# Thought 2nd time around was THE one.



## bearlakegirl (Mar 26, 2013)

I was married to my second husband for seven years when we separated and then three years into working on it divorced. After our divorce is when he pursued getting back together with me. I resisted but after four years of counseling, marriage workshops, a lot of soul searching and faith to say the least, we remarried. We had both changed for the better and felt that not only had we always been friends even in our worst of times we were making the right decision for our kids, ourselves and our new household. 
Our reasons for divorce in the first place were the disagreements on how to raise my daughter who he had adopted and his two sons that lived with us full time.
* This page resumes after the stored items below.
/-! ### Instructions outside the table -/

/-- R158, R160, R194, R90: an instruction outside the table that makes no data access, with or without an update of W15
and a divide by zero, completes; it sets MATHERR when it divides by zero, and STKERR when its update of W15 wrapped or
went below 0x0800. The declared effect is log entry 12, that bit 0 of W15 is 0 is D26 (log entry 17). -/
def Obligations.DivideByZeroCompletesAndRaisesTheMathError : Prop :=
  ∀ (s : State) (next : Pc) (c : Nat), evenPc next = true → progImpl s next = true →
    execOther { accesses := [], w15 := none, next := next, divByZero := true, cycles := c } s =
      .next (tick c { s with pc := next, intcon1 := withBit s.intcon1 4 true }) ∧
    ∀ (p : PointerUpdate) (z : Bool),
      let stack := if p.wrapped = true ∨ p.value &&& 0xFFFE#16 < 0x0800#16 then withBit s.intcon1 2 true else s.intcon1
      execOther { accesses := [], w15 := some p, next := next, divByZero := z, cycles := c } s =
        .next (tick c
          { s with
            w := s.w.set 15 (p.value &&& 0xFFFE#16)
            intcon1 := if z then withBit stack 4 true else stack
            pc := next })

/-- R161, R225: ORing 0xE0 into SRL sets IPL<2:0> to 111, and does nothing to them when NSTDIS = 1; N, OV, Z, C are as
the instruction leaves them and DC stays. The declared effect is log entry 12. -/
def Obligations.OrIntoSrlRaisesThePriorityToSeven : Prop :=
  ∀ (s : State) (a : Word) (flags : BitVec 5) (next : Pc), a.getLsbD 0 = false → dataImpl s a = true →
    sfrAt s.cfg a = some .sr → evenPc next = true → progImpl s next = true →
    ∃ x, execOther (orSrlEffect a flags next) s = .next (tick 1 { s with sr := x, pc := next }) ∧
      x.extractLsb' 5 3 = (if s.nstdis then s.sr.extractLsb' 5 3 else 7#3) ∧
      x.extractLsb' 0 4 = flags.extractLsb' 0 4 ∧ x.getLsbD 8 = s.sr.getLsbD 8

/-! ### The other agents -/

/-- R38, R203: the peripheral of an implemented vector sets its flag and nothing else. -/
def Obligations.PeripheralSetsItsFlagOnly : Prop :=
  ∀ (s : State) (v : Nat) (rest : List Turn), s.schedule = .agent (.request v) :: rest → implemented s.cfg v = true →
    ∃ t, step s = .next t ∧ (∀ u, intFlag t u = (decide (u = v) || intFlag s u)) ∧
      t = { s with schedule := rest, ifs := t.ifs }

/-- R215, R35, R5: an edge on an external interrupt pin that the device has sets the pin's flag when INTxEP selects that
edge, and does nothing otherwise; a pin the device does not have does nothing. How many pins there are and their vectors
are configuration, an edge is one step (D23, D37; log entry 24). -/
def Obligations.PinEdgeSetsItsFlagByPolarity : Prop :=
  ∀ (s : State) (pin : Fin 5) (e : Edge) (rest : List Turn), s.schedule = .agent (.edge pin e) :: rest →
    implemented s.cfg s.cfg.extIntVec[pin] = true →
    (pin.val < s.cfg.nExtInt.val → (s.intcon2.getLsbD pin.val = false ↔ e = .rising) → ∃ t, step s = .next t ∧
      (∀ u, intFlag t u = (decide (u = s.cfg.extIntVec[pin]) || intFlag s u)) ∧
      t = { s with schedule := rest, ifs := t.ifs }) ∧
    (s.cfg.nExtInt.val ≤ pin.val ∨ ¬ (s.intcon2.getLsbD pin.val = false ↔ e = .rising) →
      step s = .next { s with schedule := rest })

/-- R198: the clock monitor, when enabled, sets OSCFAIL and CF below CPU priority 14; when not enabled it does nothing. -/
def Obligations.ClockFailureRaisesTheOscillatorTrap : Prop :=
  ∀ (s : State) (rest : List Turn), s.schedule = .agent .clockFailure :: rest →
    (s.cfg.fscmEn = true → s.cpuPri < 14#4 →
      step s = .next { s with schedule := rest, intcon1 := withBit s.intcon1 1 true, cf := true }) ∧
    (s.cfg.fscmEn = false → step s = .next { s with schedule := rest })

/-! ### Invariants and whole-machine rules -/

/-- R54: `State.reset` meets the invariant `State.Inv`. Its IPC clause leans on the configuration of log entry 1, in which
all 118 vectors are implemented. -/
def Obligations.ResetStateMeetsTheInvariant : Prop := State.reset.Inv

/-- R21, R22, R26, R45, R53, R133, R132: every step keeps the invariant `State.Inv`. Of its clauses these rest on choices:
pc<0> is 0, D3 (log entry 9, PRESUMED); W15<0> is 0, D26 (log entry 17, PRESUMED); RA is 0 throughout, D24 (log entry
14); the bits of unimplemented vectors in IFS, IEC and IPC are 0, D22 (log entry 24); the stray mark of DISICNT, D18 (log
entry 13); that a push of an exception entry which lands on a register keeps its clauses too, log entry 27 (DESIGN
CHOICE). -/
def Obligations.StepKeepsTheInvariant : Prop :=
  ∀ (s t : State), s.Inv → step s = .next t → t.Inv

/-- R96: no step changes program memory, the declared effects or the configuration. The spec's choice D8 (log entry
5). -/
def Obligations.StepKeepsTheProgramImage : Prop :=
  ∀ (s t : State), step s = .next t → t.prog = s.prog ∧ t.others = s.others ∧ t.cfg = s.cfg

/-- R27, R185, R207, R208: no instruction but `RETFIE`, of the table or outside it, can set IPL3 where it was clear, nor
can an interrupt's entry or another agent; a step that sets it runs a `RETFIE` or has a trap selected. It does not say
that the CPU priority cannot rise: while IPL3 is 1 software may raise IPL<2:0>. There is no premise that the frame lies in
data memory: where a push of an interrupt's entry lands on CORCON, in the clauses on that entry and on a step, IPL3 stays
clear only because the model takes the push for a software word write, a DESIGN CHOICE (log entry 27, unsafe for just such
a statement). -/
def Obligations.OnlyRetfieAndTrapsSetIpl3 : Prop :=
  (∀ (i : Instr) (s t : State), i ≠ .retfie → exec i s = .next t → t.ipl3 = true → s.ipl3 = true) ∧
  (∀ (e : Effect) (s t : State), execOther e s = .next t → t.ipl3 = true → s.ipl3 = true) ∧
  (∀ (v : Nat) (s t : State), finish (enter (.int v) s) = .next t → t.ipl3 = true → s.ipl3 = true) ∧
  (∀ (e : Event) (s t : State), agentStep e s = .next t → t.ipl3 = true → s.ipl3 = true) ∧
  (∀ (s t : State), step s = .next t → t.ipl3 = true → s.ipl3 = true ∨ decodesAtPc s .retfie ∨
    ∃ x, select s = some (.trap x))

/-- R54: the reset values the spec gives, at State.reset. The IPC values are those of the configuration of log entry
1, all vectors implemented. -/
def Obligations.ResetStateHoldsTheSpecsValues : Prop :=
  State.reset.pc = 0x000000#23 ∧ State.reset.sp = 0x0800#16 ∧ State.reset.splimEnabled = false ∧
  State.reset.sr = 0x0000#16 ∧ State.reset.corcon = 0x0000#16 ∧ State.reset.intcon1 = 0x0000#16 ∧
  State.reset.intcon2 = 0x0000#16 ∧ State.reset.disicnt = 0#14 ∧ State.reset.cpuMode = .run ∧
  (∀ n : Fin 8, State.reset.ifs[n] = 0x0000#16 ∧ State.reset.iec[n] = 0x0000#16) ∧
  (∀ n : Fin 30, State.reset.ipc[n] = if n.val = 29 then 0x0044#16 else 0x4444#16)
end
We lived next door to my in-laws in a house that was he and his first wife's but the biggest reason was his infidelity..the texting,e-mails, going on drives that even resulted in a unusual arrest and the lying, which of course caused my anger, yelling, depression, I thought I would go insane but luckily started personal counseling and realized I was better than that. I moved out and found myself and confidence.
We put our old marriage behind us and started completely over. He said he would never hide anything from me, that he was transparent and I would never wonder about him again in that way. We came together to compromise on parenting and met in the middle. We sold our house beside his parents and bought a new one across town so that we would have boundries. He *was *transparent and just as every couple have disagreements we WERE good.We lost almost every friend and couple we had been friends with because no one understood what lengths we had gone through to change. 
So four months before our third wedding anniversary I grabbed his phone one night to call mine because I had lost it in the house somewhere and had saw sexual texts with a woman who I had never found as a threat. Digging a little deeper with in a month I found about fifty porn sights in his favorites on his laptop, 129 files of pictures and video of him and other women (not one of me) and a video card from his old phone with more pictures and a full lenth video of another woman and himself in a motel room doing everything I did not want to see. Who knows what else is out there and this is just what he had documented. Breaking EVERY vow, trust and honesty that I thought we had built is now gone. I need advise..I still have two teen-agers at home, a house that in lack of better words I have made mine and a husband who is possibly addicted to sex, alcohol and porn. I decribe as a "timeline" he has never stopped cheating and sex in his life in his history of women ever.
We were supposed to live happily ever after but I know where this all can lead because I have lived it once before with this man and now feel trapped among other things.


----------



## Ostera (Nov 1, 2012)

Kind of a hard read but the jist I believe is that your husbands spots haven't changed.

He's still a leopard.


----------



## bearlakegirl (Mar 26, 2013)

Well said, thank you!


----------